THE SPRING PRABAL GURUNG CAMPAIGN

exceptionally impressive, prabal gurung pulled out the conceptual cannons for his spring collection in new york last year. the direction taken by prabal for the spring campaign season sees the designer establishing his modern design presence even further in the high end realm. starring model vixen, candice swanepoel, daniel jackson takes photographic credit for the astounding images you see so beautifully sprawled here. the collection was filled to the brim with ropes & flowers & those concepts are captured stunningly in these images. candice contwarted ever so chic, the images are a clear standout this campaign season as many other designers have opted for commercial beauty or the same ass ‘edge’ that we’re used to seeing.  vivid in color & consistent in direction, the images give life to the collection, which was already a beast on the runways of new york fashion week. the collection’s florals? inspired by japanese photographer & contemporary artist, nobuyoshi araki’s ‘sensual flowers’  art series were created in collaboration with a print maker based out of london. those prints- the most stunning of all the new york presented collection, without a doubt. what i love about gurung is his fearlessness to approach fashion in an over the top, almost experimental form. more commonly, from what we’ve seen in the american market, designers seem to favor a watered down direction so to speak, clearly different from what is presented on the runways of london, paris & milan. gurung is an added design dimension in this region & for that, which i value, greatly.

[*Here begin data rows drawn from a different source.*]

theorem execBempty_wf (a : RegCode) (off : BitVec 16) (s : State) (hw : s.mem.wf = true) : KeepsNext (execBempty a off s) := by
  unfold execBempty; with_reducible repeat' first | assumption | apply State.finish_wf | apply branchFull_wf

theorem State.jumpLink_wf (s : State) (srcs : List Nat) (d t : Nat) (hw : s.mem.wf = true) : (State.jumpLink s srcs d t).mem.wf = true := by
  unfold State.jumpLink; with_reducible repeat' first | assumption | apply State.consume_wf | apply State.jump_wf | apply State.writeDest_wf

theorem jumpTo_wf (word : Word) (d : RegCode) (v : BitVec 19) (s : State) (hw : s.mem.wf = true) : Keeps (jumpTo word d v s) := by
  unfold jumpTo; repeat' first
    | (with_reducible first
      | assumption | apply State.jumpLink_wf | apply Keeps.ok | apply Keeps.error)
    | refine Keeps.of ?_ (by with_reducible assumption) | split

theorem execJmp_wf (d : RegCode) (v : BitVec 19) (s : State) (hw : s.mem.wf = true) : KeepsNext (execJmp d v s) := by
  unfold execJmp; with_reducible repeat' first | assumption | apply State.finish_wf | apply jumpTo_wf

theorem jumpReg_wf (word : Word) (d a : RegCode) (v : BitVec 12) (s : State) (hw : s.mem.wf = true) : Keeps (jumpReg word d a v s) := by
  unfold jumpReg; repeat' first
    | (with_reducible first
      | assumption | apply State.jumpLink_wf | apply Keeps.ok | apply Keeps.error)
    | refine Keeps.of ?_ (by with_reducible assumption) | split | dsimp only

theorem execJmpr_wf (d a : RegCode) (v : BitVec 12) (s : State) (hw : s.mem.wf = true) : KeepsNext (execJmpr d a v s) := by
  unfold execJmpr; with_reducible repeat' first | assumption | apply State.finish_wf | apply jumpReg_wf

theorem loopBody_wf (word : Word) (c : RegCode) (len : BitVec 12) (s : State) (hw : s.mem.wf = true) : Keeps (loopBody word c len s) := by
  unfold loopBody; repeat' first
    | (with_reducible first
      | assumption | apply State.consume_wf | apply State.modMe_wf | apply State.stop_wf | apply Keeps.ok | apply Keeps.error)
    | refine Keeps.of ?_ (by with_reducible assumption) | split | dsimp only

theorem execLoop_wf (c : RegCode) (len : BitVec 12) (s : State) (hw : s.mem.wf = true) : KeepsNext (execLoop c len s) := by
  unfold execLoop; with_reducible repeat' first | assumption | apply State.finish_wf | apply loopBody_wf

theorem illegalBody_wf (w : BitVec 32) (s : State) (_hw : s.mem.wf = true) : Keeps (illegalBody w s) := by
  unfold illegalBody; repeat' first
    | (with_reducible first
      | assumption | apply Keeps.ok | apply Keeps.error)
    | refine Keeps.of ?_ (by with_reducible assumption) | split | dsimp only

theorem execIllegalEncoding_wf (w : BitVec 32) (s : State) (hw : s.mem.wf = true) : KeepsNext (execIllegalEncoding w s) := by
  unfold execIllegalEncoding; with_reducible repeat' first | assumption | apply State.finish_wf | apply illegalBody_wf
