-- ==== Sys2Proof/Laws/MemoryLinks.lean ====
section
/-! SUPPORT. Memory keeps its canonical form, one lemma per operation: page operations, links, migration and the tile engine. -/
namespace Sys2Proof.Machine

open State

/-! ## Paging.lean -/

theorem State.clearHeat_wf (s : State) (e : Word) (hw : s.mem.wf = true) : (State.clearHeat s e).mem.wf = true := by
  unfold State.clearHeat; repeat' first | with_reducible assumption | refine Keeps.of ?_ (by with_reducible assumption) | split

theorem State.startPage_wf (s : State) (o : PageOp) (hw : s.mem.wf = true) : (State.startPage s o).mem.wf = true := by
  unfold State.startPage; with_reducible repeat' first | assumption | apply State.waitFor_wf

theorem State.sendInval_wf (s : State) (op c i va bits : Nat) (all : Bool) (path : List Nat) (hw : s.mem.wf = true) : (State.sendInval s op c i va
  bits all path).mem.wf = true := by
  unfold State.sendInval; with_reducible repeat' first | assumption | apply State.agentSend_wf

theorem State.endPage_wf (s : State) (o : PageOp) (v : Option Word) (hw : s.mem.wf = true) : (State.endPage s o v).mem.wf = true := by
  unfold State.endPage; repeat' first
    | (with_reducible first
      | assumption | apply State.arriveReg_wf | apply State.resumeThread_wf)
    | refine Keeps.of ?_ (by with_reducible assumption) | split | dsimp only

theorem pinval_wf (word : Word) (d : RegCode) (size : BitVec 2) (s : State) (hw : s.mem.wf = true) : Keeps (pinval word d size s) := by
  unfold pinval; repeat' first
    | (with_reducible first
      | assumption | apply State.sendInval_wf | apply State.startPage_wf | apply Keeps.ok | apply Keeps.error | apply KeepsNext.next)
    | refine Keeps.of ?_ (by with_reducible assumption) | split

theorem execPinval_wf (d : RegCode) (size : BitVec 2) (s : State) (hw : s.mem.wf = true) : KeepsNext (execPinval d size s) := by
  unfold execPinval; with_reducible repeat' first | assumption | apply State.finish_wf | apply pinval_wf

theorem pmap_wf (word : Word) (d : RegCode) (s : State) (hw : s.mem.wf = true) : Keeps (pmap word d s) := by
  unfold pmap; repeat' first
    | (with_reducible first
      | assumption | apply State.startPage_wf | apply Keeps.ok | apply Keeps.error)
    | refine Keeps.of ?_ (by with_reducible assumption) | split

theorem execPmap_wf (d : RegCode) (s : State) (hw : s.mem.wf = true) : KeepsNext (execPmap d s) := by
  unfold execPmap; with_reducible repeat' first | assumption | apply State.finish_wf | apply pmap_wf

theorem pheat_wf (word : Word) (d : RegCode) (s : State) (hw : s.mem.wf = true) : Keeps (pheat word d s) := by
  unfold pheat; repeat' first
    | (with_reducible first
      | assumption | apply State.startPage_wf | apply Keeps.ok | apply Keeps.error)
    | refine Keeps.of ?_ (by with_reducible assumption) | split

theorem execPheat_wf (d : RegCode) (s : State) (hw : s.mem.wf = true) : KeepsNext (execPheat d s) := by
  unfold execPheat; with_reducible repeat' first | assumption | apply State.finish_wf | apply pheat_wf

theorem pmove_wf (word : Word) (d : RegCode) (s : State) (hw : s.mem.wf = true) : Keeps (pmove word d s) := by
  unfold pmove; repeat' first
    | (with_reducible first
      | assumption | apply State.complete_wf | apply State.sendInval_wf | apply State.startPage_wf | apply State.write64_wf | apply Keeps.ok
      | apply Keeps.error | apply KeepsNext.next)
    | refine Keeps.of ?_ (by with_reducible assumption) | split | dsimp only

theorem execPmove_wf (d : RegCode) (s : State) (hw : s.mem.wf = true) : KeepsNext (execPmove d s) := by
  unfold execPmove; with_reducible repeat' first | assumption | apply State.finish_wf | apply pmove_wf

theorem invalidation_wf (m : Nat) (s : State) (hw : s.mem.wf = true) : (invalidation m s).mem.wf = true := by
  unfold invalidation; repeat' first
    | (with_reducible first
      | assumption | apply State.agentSend_wf | apply State.dropMsg_wf | apply State.modCore_wf | apply State.sendAs_wf)
    | refine Keeps.of ?_ (by with_reducible assumption) | split

theorem execInvalidation_wf (m : Nat) (s : State) (hw : s.mem.wf = true) : KeepsNext (execInvalidation m s) := by
  unfold execInvalidation; with_reducible repeat' first | assumption | apply invalidation_wf | apply KeepsNext.next

theorem invalidationAck_wf (m : Nat) (s : State) (hw : s.mem.wf = true) : (invalidationAck m s).mem.wf = true := by
  unfold invalidationAck; repeat' first
    | (with_reducible first
      | assumption | apply State.dropMsg_wf | apply State.endPage_wf)
    | refine Keeps.of ?_ (by with_reducible assumption) | split | dsimp only

theorem execInvalidationAck_wf (m : Nat) (s : State) (hw : s.mem.wf = true) : KeepsNext (execInvalidationAck m s) := by
  unfold execInvalidationAck; with_reducible repeat' first | assumption | apply invalidationAck_wf | apply KeepsNext.next

theorem pmoveCopyDone_wf (id : Nat) (s : State) (hw : s.mem.wf = true) : (pmoveCopyDone id s).mem.wf = true := by
  unfold pmoveCopyDone; repeat' first
    | (with_reducible first
      | assumption | apply State.clearHeat_wf | apply State.endPage_wf | apply State.write64_wf | apply State.writeBytes_wf)
    | refine Keeps.of ?_ (by with_reducible assumption) | split

theorem execPmoveCopyDone_wf (m : Nat) (s : State) (hw : s.mem.wf = true) : KeepsNext (execPmoveCopyDone m s) := by
  unfold execPmoveCopyDone; with_reducible repeat' first | assumption | apply pmoveCopyDone_wf | apply KeepsNext.next

theorem pmapComplete_wf (id : Nat) (s : State) (hw : s.mem.wf = true) : (pmapComplete id s).mem.wf = true := by
  unfold pmapComplete; repeat' first
    | (with_reducible first
      | assumption | apply State.clearHeat_wf | apply State.endPage_wf | apply State.write64_wf | apply Keeps.ok | apply Keeps.error)
    | refine Keeps.of ?_ (by with_reducible assumption) | split | dsimp only

theorem execPmapComplete_wf (m : Nat) (s : State) (hw : s.mem.wf = true) : KeepsNext (execPmapComplete m s) := by
  unfold execPmapComplete; with_reducible repeat' first | assumption | apply pmapComplete_wf | apply KeepsNext.next

theorem pheatComplete_wf (id : Nat) (s : State) (hw : s.mem.wf = true) : (pheatComplete id s).mem.wf = true := by
  unfold pheatComplete; repeat' first
    | (with_reducible first
      | assumption | apply State.clearHeat_wf | apply State.endPage_wf | apply Keeps.ok | apply Keeps.error)
    | refine Keeps.of ?_ (by with_reducible assumption) | split | dsimp only

theorem execPheatComplete_wf (m : Nat) (s : State) (hw : s.mem.wf = true) : KeepsNext (execPheatComplete m s) := by
  unfold execPheatComplete; with_reducible repeat' first | assumption | apply pheatComplete_wf | apply KeepsNext.next

theorem heatUpdate_wf (m : Nat) (s : State) (hw : s.mem.wf = true) : (heatUpdate m s).mem.wf = true := by
  unfold heatUpdate; repeat' first
    | (with_reducible first | assumption | apply State.dropMsg_wf) | refine Keeps.of ?_ (by with_reducible assumption) | split

theorem execHeatUpdate_wf (m : Nat) (s : State) (hw : s.mem.wf = true) : KeepsNext (execHeatUpdate m s) := by
  unfold execHeatUpdate; with_reducible repeat' first | assumption | apply heatUpdate_wf | apply KeepsNext.next

theorem pwakeSend_wf (m : Nat) (s : State) (hw : s.mem.wf = true) : (pwakeSend m s).mem.wf = true := by
  unfold pwakeSend; repeat' first
    | (with_reducible first
      | assumption | apply State.agentSend_wf | apply State.dropMsg_wf)
    | refine Keeps.of ?_ (by with_reducible assumption) | split | dsimp only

was very surprised that this campaign was shot in this manner- it’s bold, modern & in your face but not in a way that uses shock value or over sexualized imagery to convey that message- it’s purely striking. the model, swanepoel, is easily one of the sexiest females currently fresh on the scene. while that aura of sexy is felt, it’s not done so in an obvious way; it’s more unsuspecting. usually a blonde, candice appears with black hair & is armed with a chic dark lip, a look that i am currently obsessing over. the dresses, the heels- it’s all focused upon very well. attention is drawn to the right areas, respectively. through the lens of jackson; styling for the advertisment was done by tiina laakonen with hair & make-up by didier malige & hannah murray. each season, i always look for certain elements of opposition- how did the designer change things up? what elements from season’s prior were carried over? with campaigns i look for certain elements of glamour- how is image being used to draw relativity from design to branding presence? gurung is fast becoming a modern marvel, remaining in his own lane through incredible design & solid execution. with only two seasons of campaigns under his belt, as a designer, i loved that this season was much more light & feminine, while dark undertones were still greatly represented. last season’s campaign was darkly lit & shot on a greyed backdrop with windswept hair in full motion. this season, delicate elements of femininity are conveyed in a strong way that translates very well from model to photographic angle. a beautiful campaign, in fact, one of the best this spring. with recent news of gurung becoming the creative director of ICB, which is planning an expansion into the U.S. & europe, with plans to head up retail in the american fall of this year, with further plans to expand in the european market in 2013. seemingly hitting his stride with his namesake label & taking on a few other ventures in the process, gurung is no doubt a star well on the high fashion rise. [source]

NATALIA VODIANOVA FOR STELLA MCCARTNEY, SPRING

shot by mert + marcus, stella mccartney takes to the spring season with one of her favorite female faces. natalia vodianova has appeared as stella’s choice face for four seasons, the most of any model during the existence of mccartney’s namesake label. stella herself was quoted, in discussion of the collection’s inspiration that the set of womenswear designs are a “celebration of energy, freshness & fitness”. shortened hemlines stressed the fitness or athletic factor of the collection & by the looks of these campaign images, the freshness & energy is represented by the flourishing florals. i love that there is a mixed media feel to this campaign; i’ve loved the uses of mixed media in past campaigns for the stella label. while other big budget brands seem to favor awkward campaign direction as oppose to the youthful surge of energy that stella creates, her advertising direction is always one that is rooted in authentic inspiration & unexpected execution. filled with print, as a collection, stella’s advertised collection is the type of  quintessential style preference typically associated with the spring. feminine & strong in that approach, stella represents the modern women of today’s world- women who are dedicated to refined, modern & inspired senses of style.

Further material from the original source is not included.